What this survey data confirms is that ASCs, which had numerous safety protocols in place prior to the pandemic to prevent the spread of infections, can continue to perform essential surgeries without putting patients at greater risk of contracting COVID-19. Together with the additional COVID-19 safety measures ASCs have in place today, including heightened pre-operative screenings, additional sanitary measures and air filtration protocols, ASCs can maintain a safe, sanitary environment to treat patients, while keeping the health professionals providing their care protected.
Private Payer Data Shows Cost Savings and Quality
The third study, provided by Anthem’s Public Policy Institute, looks exclusively at the commercial insurance market. For private payers, it concludes that, “Over the next decade, the U.S. health care system could realize savings of approximately $12 billion if one in five upper gastrointestinal (GI) and colonoscopy procedures were performed in ASCs rather than in HOPDs.”
Anthem’s research examines claims from 3.7 million fully insured members of Anthem’s affiliated commercial health plans in calendar year 2019 across 14 states (CA, CO, CT, GA, IN, KY, ME, MO, NH, NV, NY, OH, VA and WI). Savings estimates were based on allowed amounts to facilities (i.e., HOPDs and ASCs) and did not include professional fees or member liability through cost sharing. The analysts considered 26 procedure codes.
The analysis also finds that “Shifting select procedures from a HOPD to an ASC produces the same quality outcomes and has the potential to be more convenient and less expensive for consumers. It may also benefit the health care system at large by reducing total costs and driving greater efficiency.” The report also says that, when it comes to creating savings for consumers, as well as for the overall health care system, by transitioning some procedures from hospital-based outpatient settings to ASCs, colonoscopy and upper GI procedures are just one piece of the potential savings.

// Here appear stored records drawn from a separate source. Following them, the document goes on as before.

-- ==== Sys2Proof/Machine/Mem.lean ====
section
/-! DEFINITION. The store path and the load path of a core (05 R106, R114 to R119): store FIFOs, write-combined bytes, clean
lines, packets to the homes, what a release waits for, and the reads of engines. -/

namespace Sys2Proof.Machine

/-! ## Which bytes a packet or a store concerns -/

/-- Remove later occurrences. -/
def dedup {α : Type} [BEq α] : List α → List α
  | [] => []
  | x :: r => x :: (dedup r).filter fun y => !(y == x)

/-- Bytes that a reduction code works on (R277). -/
def redSize (fn : Nat) : Nat :=
  if fn = 2 ∨ fn = 3 ∨ fn = 6 ∨ fn = 7 ∨ fn = 10 ∨ fn = 11 ∨ (15 ≤ fn ∧ fn ≤ 17) then 8 else 4

/-- Two runs of bytes overlap. -/
def runsMeet (a n b m : Nat) : Bool := a < b + m && b < a + n

/-- Runs of bytes of memory that a packet's body concerns. -/
def Body.runs : Body → List (Nat × Nat)
  | .write bs _ => bs.map fun p => (p.1, 1)
  | .read pa n _ _ _ => [(pa, n)]
  | .red fn pa _ => [(pa, redSize fn)]
  | .redDet pa _ _ _ _ _ _ => [(pa, 64)]
  | _ => []

/-- Two bodies concern a byte in common. -/
def bodiesMeet (a b : Body) : Bool := a.runs.any fun p => b.runs.any fun q => runsMeet p.1 p.2 q.1 q.2

/-- Whether a packet still changes memory at a home. -/
def Body.isStore : Body → Bool
  | .write _ _ => true
  | .red _ _ _ => true
  | .redDet _ _ _ _ _ _ _ => true
  | _ => false

/-- Bytes of memory that a store operation concerns. -/
def StoreOp.meets (o : StoreOp) (k n : Nat) : Bool :=
  match o with
  | .glob pa bs => runsMeet pa bs.length k n
  | .row pa bs _ => runsMeet pa bs.length k n
  | .red fn pa _ => runsMeet pa (redSize fn) k n
  | .redDet pa _ _ _ _ _ _ => runsMeet pa 64 k n
  | _ => false

/-- Whether a store operation is a reduction in memory or a row that no load can take from the FIFO. -/
def StoreOp.isRed : StoreOp → Bool
  | .red _ _ _ => true
  | .redDet _ _ _ _ _ _ _ => true
  | _ => false

/-! ## From the FIFO to L1, and from L1 to the homes -/

/-- Enter an operation in a thread's store FIFO (R115). -/
def pushStore (s : State) (t : Thread) (op : StoreOp) : State :=
  { s with fifo := s.fifo ++ [⟨s.fresh, t.uid, t.core, t.job, s.cycle + 1, t.pc, op⟩], fresh := s.fresh + 1 }

/-- Line address of a place (R106). -/
def lineOf (k : Nat) : Nat := k / 128 * 128

/-- Replace bytes of a line that lie in a run. -/
def patchLine (l : CleanLine) (k : Nat) (bs : List Byte) : CleanLine :=
  { l with bytes := (upFrom 0 128).map fun i =>
      let a := l.pa + i
      if k ≤ a ∧ a < k + bs.length then nthD 0#8 bs (a - k) else nthD 0#8 l.bytes i }

/-- A store also writes its bytes into the clean copies of the core (R106, R303). -/
def mergeClean (s : State) (core k : Nat) (bs : List Byte) : State :=
  cure { s with clean := s.clean.map fun l => if l.core == core && runsMeet l.pa 128 k bs.length then patchLine l k bs else l }
    (inL1 core k bs.length)

/-- Flock of a thread. -/
def ownFlock (s : State) (uid : Nat) : Option Nat := (findThread s uid).map (·.flock)

/-- Write-combined bytes of one thread within one line, with the least number of their stores. -/
def wcGroup (s : State) (core uid line : Nat) : List WcByte :=
  s.wc.filter fun w => w.core == core && w.uid == uid && lineOf w.pa == line

/-- Send write-combined bytes of one thread and line to their home as one write, which is numbered by the least number among
their stores (R106). -/
def sendWc (s : State) (core uid line : Nat) : State :=
  match wcGroup s core uid line with
  | [] => s
  | w :: r =>
    let g := w :: r
    let p : Packet := { Packet.blank with
      id := s.fresh, src := core, dst := byteHome s w.pa, ordered := w.pa < 2 ^ 48, uid := some uid, job := w.job
      issues := dedup (g.map (·.grp)), units := dedup (g.map (·.unit)), bad := (g.map (·.pa)).filter fun a => l1Poisoned s core a 1
      seq := r.foldl (fun m x => min m x.seq) w.seq
      sent := s.cycle
      body := .write (sortBy (·.1) (g.map fun x => (x.pa, x.val))) none }
    { s with wc := s.wc.filter (fun x => !g.any (· == x)), packets := s.packets ++ [p], fresh := s.fresh + 1 }

/-- Send the write-combined bytes of the listed ones, line by line. -/
def sendWcEach (s : State) : List WcByte → State
  | [] => s
  | w :: r => sendWcEach (sendWc s w.core w.uid (lineOf w.pa)) r

/-- Write-combined bytes that must leave before these: those of lower lanes of the same issue for the same home within the module, and the
bytes that leave with them (R272). -/
def wcBefore (s : State) (g : List WcByte) : List WcByte :=
  s.wc.filter fun x => g.any fun w =>
    (x.core == w.core && x.uid == w.uid && lineOf x.pa == lineOf w.pa) ||
      (x.core == w.core && x.grp == w.grp && ownFlock s x.uid == ownFlock s w.uid && x.seq < w.seq && w.pa < 2 ^ 48 && byteHome s x.pa == byteHome s w.pa)

/-- The same again, until nothing more must leave before. -/
def wcClosure (s : State) : Nat → List WcByte → List WcByte
  | 0, g => g
  | n + 1, g => let h := wcBefore s g; if h.length ≤ g.length then h else wcClosure s n h

/-- Send the write-combined bytes of the listed ones, line by line, and before them what must leave before; those of lower lanes go first. -/
def sendWcAll (s : State) (g : List WcByte) : State := sendWcEach s (sortBy (·.seq) (wcClosure s s.wc.length g))

/-- The step that runs on a thread. -/
def stepOf (s : State) (core uid : Nat) : Option HaltWork :=
  s.halts.find? fun w => w.die == dieOf core && (has w.stepping uid || has w.stepped uid)

/-- A die hands over what it held of a job, up to a number: T of its go has come (R205). -/
def handsOver (s : State) (d job n : Nat) : Bool :=
  s.halts.any fun w => w.die == d && w.going.any (n < ·.1) && haltSlot s d job == some w.slot

/-- Whether the halt wave holds an operation of a job in a core, of that number and thread (R203); the traffic of a step goes on (R204), and
so does what is handed over at a go (R205), and what an ended job had started (R356). -/
def coreHeld (s : State) (core job uid n : Nat) : Bool :=
  jobHeld s (dieOf core) job && !s.kills.any (· == (dieOf core, job)) && !handsOver s (dieOf core) job n &&
    !(stepOf s core uid).any fun w => w.stepAt ≤ n

/-- Word k of an operation's request. -/
def PortOp.w (o : PortOp) (k : Nat) : Nat := (nthD 0#64 o.req k).toNat

/-- CONN of an operation's request (R314). -/
def PortOp.conn (o : PortOp) : Nat := bits (o.w 2) 43 32

/-- Whether an operation uses a connection or a channel: its number. -/
def PortOp.connOf (o : PortOp) : Option (Bool × Nat) :=
  match o.kind with
  | .put => some (false, o.conn)
  | .get => some (false, o.conn)
  | .send => some (false, o.conn)
  | .rwsend _ => some (true, o.conn)
  | _ => none

/-- A thread that is being stepped has a later operation on the same connection or channel, which this one must precede (R204). -/
def aheadOfStep (s : State) (o : PortOp) : Bool :=
  o.connOf.isSome && s.portOps.any fun q =>
    o.id < q.id && q.die == o.die && q.connOf == o.connOf && q.armed.isNone &&
      s.halts.any fun w => w.die == o.die && w.stepAt ≤ q.id && (has w.stepping q.uid || has w.stepped q.uid)

/-- Traffic of a thread from a number on that is ordered behind the earlier stores of the thread: its stores, releases and fences, and its
engine operations (R115, R116, R119). -/
def behindStores (s : State) (uid n : Nat) : Bool :=
  s.fifo.any (fun e => e.uid == uid && n ≤ e.seq) || s.packets.any (fun p => p.uid == some uid && p.release.isSome && n ≤ p.id) ||
    s.copies.any (fun o => o.uid == uid && n ≤ o.id) || s.rays.any (fun o => o.uid == uid && n ≤ o.id) ||
    s.beams.any (fun o => o.uid == uid && n ≤ o.id) || s.sweeps.any (fun o => o.uid == uid && n ≤ o.id) ||
    s.chunks.any (fun c => has c.uids uid && n ≤ c.id) || s.mmas.any (fun o => o.rows.any (·.2.1 == uid) && n ≤ o.id) ||
    s.portOps.any (fun o => o.uid == uid && o.armed.isNone && n ≤ o.id) || s.threads.any fun t => t.uid == uid && (match t.wait with
      | .fence _ k => n ≤ k
      | .before k => n ≤ k
      | _ => false)

/-- Whether the halt wave holds a store of that number in a core (R203): not one that the traffic of a step is ordered behind, itself or
through an earlier operation on a connection (R204). -/
def storeHeld (s : State) (core job uid n : Nat) : Bool :=
  coreHeld s core job uid n && !((stepOf s core uid).any fun w => behindStores s uid w.stepAt) &&
    !s.portOps.any fun o => o.uid == uid && n < o.id && aheadOfStep s o

/-- The write-combined bytes of a core drain to their homes (R106). -/
def flushWc (s : State) (core : Nat) : State :=
  sendWcAll s (s.wc.filter fun w => w.core == core && !storeHeld s core w.job w.uid w.seq)

/-- Write-combined bytes that lie in a run drain first. -/
def flushRun (s : State) (core k n : Nat) : State :=
  sendWcAll s (s.wc.filter fun w => w.core == core && k ≤ w.pa && w.pa < k + n)

/-- The single-copy atomic accesses that make up one of these bytes: those of 16 bytes, or a shorter one whole (R96, R302, R309). -/
def atomicUnits (pa n : Nat) : List (Nat × Nat) := if n ≤ 16 then [(pa, n)] else (upFrom 0 (n / 16)).map fun k => (pa + 16 * k, 16)

/-- A packet of a store, numbered by the store. -/
def sendStore (s : State) (e : StoreEnt) (pa : Nat) (b : Body) : State :=
  { s with
    packets := s.packets ++ [{ Packet.blank with
      id := s.fresh, src := e.core, dst := byteHome s pa, ordered := pa < 2 ^ 48, uid := some e.uid,
      job := e.job, seq := e.seq, grp := e.grp, pc := e.pc, sent := s.cycle
      units := match e.op with
        | .glob pa bs => [(pa, bs.length)]
        | .row pa bs _ => atomicUnits pa bs.length
        | _ => []
      body := b }]
    fresh := s.fresh + 1 }

/-- Bytes of a run in L1 as write-combined bytes; a newer byte replaces an older one. -/
def mergeWc (s : State) (e : StoreEnt) (k : Nat) (bs : List Byte) : State :=
  { s with wc := s.wc.filter (fun w => !(w.core == e.core && k ≤ w.pa && w.pa < k + bs.length)) ++
      (atKeys k bs).map fun p => ⟨e.core, p.1, p.2, e.uid, e.job, e.seq, (e.grp, e.pc), (k, bs.length)⟩ }

/-- Bits or halves of a reduction at a 4-byte or 8-byte value: m the value held, x the operand (R277). -/
def redResult (fn m x : Nat) : Nat :=
  let bf : Nat → Nat → Nat := fun a b => (opAdd fmtBF16 a b).1
  match fn with
  | 0 => (m + x) % 2 ^ 32
  | 1 => (m + x) % 2 ^ 32
  | 2 => (m + x) % 2 ^ 64
  | 3 => (m + x) % 2 ^ 64
  | 4 => if signedN 32 x < signedN 32 m then x else m
  | 5 => min m x
  | 6 => if signedN 64 x < signedN 64 m then x else m
  | 7 => min m x
  | 8 => if signedN 32 m < signedN 32 x then x else m
  | 9 => max m x
  | 10 => if signedN 64 m < signedN 64 x then x else m
  | 11 => max m x
  | 12 => m &&& x
  | 13 => m ||| x
  | 14 => m ^^^ x
  | 15 => m &&& x
  | 16 => m ||| x
  | 17 => m ^^^ x
  | 18 => (opAdd fmtF32 m x).1
  | _ => bf (m % 65536) (x % 65536) + 65536 * bf (m / 65536) (x / 65536)

/-- Apply a reduction at a place of memory (R108). -/
def applyRed (s : State) (fn pa : Nat) (x : DWord) : State :=
  let n := redSize fn
  memWriteNat s pa n (redResult fn (memNat s pa n) (x.toNat % 2 ^ (8 * n)))

/-- An entry of a store FIFO enters the core's store order (R115): it merges into L1, is performed in local store, or leaves for
its home; earlier write-combined bytes of the same places leave before it. -/
def enterCore (s : State) (e : StoreEnt) : State :=
  let s0 := { s with fifo := s.fifo.filter fun x => x.seq ≠ e.seq }
  match e.op with
  | .glob pa bs =>
    if (mgmtOff pa).isSome then sendStore s0 e pa (.write (atKeys pa bs) none)
    else unkeep (mergeClean (mergeWc s0 e pa bs) e.core pa bs) e.core pa bs.length
  | .row pa bs chunk =>
    let s1 := flushRun s0 e.core pa bs.length
    unkeep (mergeClean (sendStore s1 e pa (.write (atKeys pa bs) chunk)) e.core pa bs) e.core pa bs.length
  | .locl off bs => lsWrite s0 e.core off bs
  | .red fn pa x =>
    let s1 := flushRun s0 e.core pa (redSize fn)
    let s2 := { s1 with clean := s1.clean.filter fun l => !(l.core == e.core && l.pa == lineOf pa) }
    unkeep (sendStore s2 e pa (.red fn pa x)) e.core pa (redSize fn)
  | .redLs fn off x =>
    let n := redSize fn
    lsWrite s0 e.core off (natLe n (redResult fn (lsNat s0 e.core off n) (x.toNat % 2 ^ (8 * n))))
  | .redDet pa va k i x tag job =>
    let s1 := flushRun s0 e.core pa 64
    let s2 := { s1 with clean := s1.clean.filter fun l => !(l.core == e.core && l.pa == lineOf pa) }
    unkeep (sendStore s2 e pa (.redDet pa va k i x tag job)) e.core pa 64

/-- Entries enter the core's store order one after another. -/
def enterAll (s : State) : List StoreEnt → State
  | [] => s
  | e :: r => enterAll (enterCore s e) r

/-- A plain store or a reduction in global memory. -/
def StoreOp.leaves : StoreOp → Bool
  | .glob _ _ => true
  | o => o.isRed

/-- Two store entries are those of one issue in global memory, whose lanes leave the core in ascending order (R272). -/
def oneIssue (s : State) (a b : StoreEnt) : Bool :=
  a.op.leaves && b.op.leaves && a.core == b.core && a.grp == b.grp && a.pc == b.pc && ownFlock s a.uid == ownFlock s b.uid

/-- A reduction of a lower lane of the same issue must leave before this entry. -/
def lanesBefore (s : State) (e : StoreEnt) : Bool := s.fifo.any fun x => x.seq < e.seq && oneIssue s x e

/-- Every entry of a thread's FIFO enters the core's store order, and before them the older entries of its flock that the halt wave does
not hold, among them the lower lanes of its reductions. -/
def drainFifo (s : State) (uid : Nat) : State :=
  let last := s.fifo.foldl (fun n e => if e.uid == uid then max n e.seq else n) 0
  enterAll s (s.fifo.filter fun e => e.uid == uid ||
    (e.seq < last && ownFlock s e.uid == ownFlock s uid && e.core == (threadOf s uid).core && !storeHeld s e.core e.job e.uid e.seq))

/-! ## Loads (R273) -/

/-- Read request for the bytes of a load's result. -/
def sendRead (s : State) (t : Thread) (pc : VAddr) (pa n rid : Nat) (keep : Bool) (glean : Option (Nat × DWord)) : State :=
  sendPacket s { Packet.blank with
    src := t.core, dst := byteHome s pa, ordered := pa < 2 ^ 48, uid := some t.uid, job := t.job, grp := s.cycle + 1, pc := pc
    body := .read pa n rid keep glean }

The more data we examine, the clearer it becomes: ASCs are economical, high-quality providers of outpatient surgery and the right choice for millions of patients each year. Insurance providers and government officials across the country and in Washington, D.C., should be doing all they can to promote policies that support patient access to ASCs.
William Prentice is the chief executive officer of the Ambulatory Surgery Center Association.